= Laurence Howarth =

Laurence Howarth is an English comic actor and writer. He has appeared in one episode each of the TV series Miranda (2009), After You've Gone (2007), Hyperdrive (2006), Blessed (2005), The Robinsons (2005), My Hero (2005) and Dark Ages (1999). He has also appeared in the radio comedy Bleak Expectations and written for TV to Go, the 2006 TV series of Dead Ringers, and for Alistair McGowan's Big Impression (1996).

He is one half of the double act Laurence & Gus, alongside fellow comedian and writer Gus Brown.

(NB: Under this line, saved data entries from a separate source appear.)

/-- Operand port `p` of unit `u`, of the core's level, is unchanged. -/
def PortSame (k k' : Core) (u p : Nat) : Prop :=
  (vectorUnit u = true → portV k' u p = portV k u p) ∧ portS k' (lvlOf k) u p = portS k (lvlOf k) u p

/-! ### Safe states -/

/-- Memory is in its canonical form. -/
def MemorySafe (st : State) : Prop := st.mem.wf = true

/-- A step that neither faults nor refuses. -/
def Steps (st : State) : Prop := ∃ t, step st = .next t

/-! ### What the rules give for the operations of each unit

A row is an instruction, its latency in issue ticks and its result for the operands. -/

/-- The last trigger code that R81 assigns to a unit. -/
def triggerLast (u : Nat) : Nat := [0x16, 0x29, 0x29, 0x24, 0x2A, 0x2A, 0x14, 0x0F, 0x11, 0x0D, 0x0C, 0x07].getD u 0

/-- A scalar row. -/
abbrev Row := Instr × Nat × Word

/-- The rows of R119 but for those that R120 and R121 give. -/
def iaRows (n : BitVec 1) (g : BitVec 4) (s : BitVec 9) (u : BitVec 2) (x : Args) : List Row :=
  let a := x.a
  let b := x.b
  let k := b.toNat % 64
  let yes := fun (p : Bool) => if p then (1 : Word) else 0
  [ (.add n g s u, 1, .ofNat 64 (a.toNat + b.toNat)),
    (.sub n g s u, 1, .ofInt 64 (a.toInt - b.toInt)),
    (.mul n g s u, 3, .ofNat 64 (a.toNat * b.toNat)),
    (.mulh n g s u, 3, .ofInt 64 (a.toInt * b.toInt / 2 ^ 64)),
    (.mulhu n g s u, 3, .ofNat 64 (a.toNat * b.toNat / 2 ^ 64)),
    (.iaAnd n g s u, 1, a &&& b), (.iaOr n g s u, 1, a ||| b), (.iaXor n g s u, 1, a ^^^ b),
    (.andn n g s u, 1, a &&& ~~~b),
    (.shl n g s u, 1, .ofNat 64 (a.toNat * 2 ^ k)),
    (.shr n g s u, 1, .ofNat 64 (a.toNat / 2 ^ k)),
    (.sar n g s u, 1, .ofInt 64 (a.toInt / 2 ^ k)),
    (.rol n g s u, 1, .ofNat 64 (a.toNat * 2 ^ k + a.toNat / 2 ^ (64 - k))),
    (.clz n g s u, 1, .ofNat 64 (if a = 0 then 64 else 63 - Nat.log2 a.toNat)),
    (.ctz n g s u, 1, .ofNat 64 (((List.range 64).find? fun i => a.getLsbD i).getD 64)),
    (.popc n g s u, 1, .ofNat 64 ((List.range 64).filter fun i => a.getLsbD i).length),
    (.iaMin n g s u, 1, if a.toInt ≤ b.toInt then a else b), (.iaMax n g s u, 1, if b.toInt ≤ a.toInt then a else b),
    (.minu n g s u, 1, if a.toNat ≤ b.toNat then a else b), (.maxu n g s u, 1, if b.toNat ≤ a.toNat then a else b),
    (.cmpeq n g s u, 1, yes (a = b)), (.cmpne n g s u, 1, yes (a ≠ b)),
    (.cmplt n g s u, 1, yes (a.toInt < b.toInt)), (.cmpltu n g s u, 1, yes (a.toNat < b.toNat)),
    (.cmple n g s u, 1, yes (a.toInt ≤ b.toInt)), (.cmpleu n g s u, 1, yes (a.toNat ≤ b.toNat)),
    (.sel n g s u, 1, if x.c ≠ 0 then a else b),
    (.madd n g s u, 3, .ofNat 64 (a.toNat * b.toNat + x.c.toNat)),
    (.lea n g s u, 1, .ofNat 64 (a.toNat + b.toNat * 2 ^ (x.c.toNat % 8))),
    (.abs n g s u, 1, .ofInt 64 (if a.toInt < 0 then -a.toInt else a.toInt)) ]

/-- The rows of R120. -/
def divRows (n : BitVec 1) (g : BitVec 4) (s : BitVec 9) (u : BitVec 2) (x : Args) : List Row :=
  let a := x.a
  let b := x.b
  [ (.div n g s u, 20, if b = 0 then 0xFFFFFFFFFFFFFFFF else .ofInt 64 (a.toInt.tdiv b.toInt)),
    (.divu n g s u, 20, if b = 0 then 0xFFFFFFFFFFFFFFFF else .ofNat 64 (a.toNat / b.toNat)),
    (.rem n g s u, 20, if b = 0 then a else .ofInt 64 (a.toInt - b.toInt * a.toInt.tdiv b.toInt)),
    (.remu n g s u, 20, if b = 0 then a else .ofNat 64 (a.toNat - b.toNat * (a.toNat / b.toNat))) ]

/-- The rows of R121. -/
def fieldRows (n : BitVec 1) (g : BitVec 4) (s : BitVec 9) (u : BitVec 2) (x : Args) : List Row :=
  let cap := fun (w : Word) (m : Nat) => min (min (w.toNat % 128) 64) m
  let w := cap x.b 64
  let px := x.b.toNat % 64
  let wx := cap x.c (64 - px)
  let pi := x.c.toNat % 64
  let wi := cap x.d (64 - pi)
  let m : Word := .ofNat 64 ((2 ^ wi - 1) * 2 ^ pi)
  let low := x.a.toNat % 2 ^ w
  [ (.sext n g s u, 1, if w = 0 then 0 else .ofInt 64 (if low < 2 ^ (w - 1) then (low : Int) else (low : Int) - 2 ^ w)),
    (.zext n g s u, 1, .ofNat 64 low),
    (.bfx n g s u, 1, .ofNat 64 (x.a.toNat / 2 ^ px % 2 ^ wx)),
    (.bfi n g s u, 1, (x.a &&& ~~~m) ||| (.ofNat 64 (x.b.toNat * 2 ^ pi) &&& m)) ]

/-- A vector from its lanes. -/
def lanes (f : Nat → Lane) : Vec := ofLanes ((List.range 64).map f)

/-- The mask with bit `i` set when the condition holds of lane `i`. -/
def maskOf (f : Nat → Bool) : Word := BitVec.ofNat 64 (((List.range 64).map fun i => if f i then 2 ^ i else 0).sum)

/-- The rows of R153: latency 2. -/
def vaIntRows (n : BitVec 1) (g : BitVec 4) (s : BitVec 9) (u : BitVec 1) : List (Instr × (Lane → Lane → Lane)) :=
  [ (.iadd n g s u, fun a b => .ofNat 32 (a.toNat + b.toNat)), (.isub n g s u, fun a b => .ofInt 32 (a.toInt - b.toInt)),
    (.imul n g s u, fun a b => .ofNat 32 (a.toNat * b.toNat)),
    (.imulh n g s u, fun a b => .ofInt 32 (a.toInt * b.toInt / 2 ^ 32)),
    (.iand n g s u, fun a b => a &&& b), (.ior n g s u, fun a b => a ||| b), (.ixor n g s u, fun a b => a ^^^ b),
    (.ishl n g s u, fun a b => .ofNat 32 (a.toNat * 2 ^ (b.toNat % 32))),
    (.ishr n g s u, fun a b => .ofNat 32 (a.toNat / 2 ^ (b.toNat % 32))),
    (.isar n g s u, fun a b => .ofInt 32 (a.toInt / 2 ^ (b.toNat % 32))),
    (.imin n g s u, fun a b => if a.toInt ≤ b.toInt then a else b), (.imax n g s u, fun a b => if b.toInt ≤ a.toInt then a else b),
    (.iminu n g s u, fun a b => if a.toNat ≤ b.toNat then a else b),
    (.imaxu n g s u, fun a b => if b.toNat ≤ a.toNat then a else b) ]

/-- The rows of R154: latency 2. -/
def vaIcmpRows (n : BitVec 1) (g : BitVec 4) (s : BitVec 9) (u : BitVec 1) : List (Instr × (Lane → Lane → Bool)) :=
  [ (.icmpEq n g s u, fun a b => decide (a = b)), (.icmpLt n g s u, fun a b => decide (a.toInt < b.toInt)),
    (.icmpLtu n g s u, fun a b => decide (a.toNat < b.toNat)) ]

/-- The rounded rows of R148 and R149: the exact result of the lanes, whether the mode rounds down. -/
def vaRoundRows (n : BitVec 1) (g : BitVec 4) (s : BitVec 9) (u : BitVec 1) : List (Instr × (Bool → Num → Num → Num → Num × Flags8)) :=
  [ (.fadd n g s u, fun rd a b _ => addN rd a b), (.fsub n g s u, fun rd a b _ => addN rd a (negN b)),
    (.fmul n g s u, fun _ a b _ => mulN a b), (.fma n g s u, fun rd a b c => fmaN rd a b c),
    (.fms n g s u, fun rd a b c => fmaN rd a b (negN c)) ]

Together they have made two series of comedy sketch shows for BBC Radio 4 - Laurence & Gus: Untold Stories (2004); Laurence & Gus: Men In Love (2006). In 2009, recording was completed for a series called Laurence & Gus: Hearts & Minds.

Howarth has also created two black comedies for BBC Radio 4. Rigor Mortis looks at the lives of pathologists working in a hospital mortuary, while Safety Catch is about a man who has drifted into arms-dealing without quite knowing why. Safety Catch is co-written with John Finnemore.

More recently, he has appeared as BBC Senior Technical Services Choreographer Adam Brady in the comedy W1A (2014-2017), and is a writer and actor portraying John McDonnell and other characters in Tracey Breaks The News.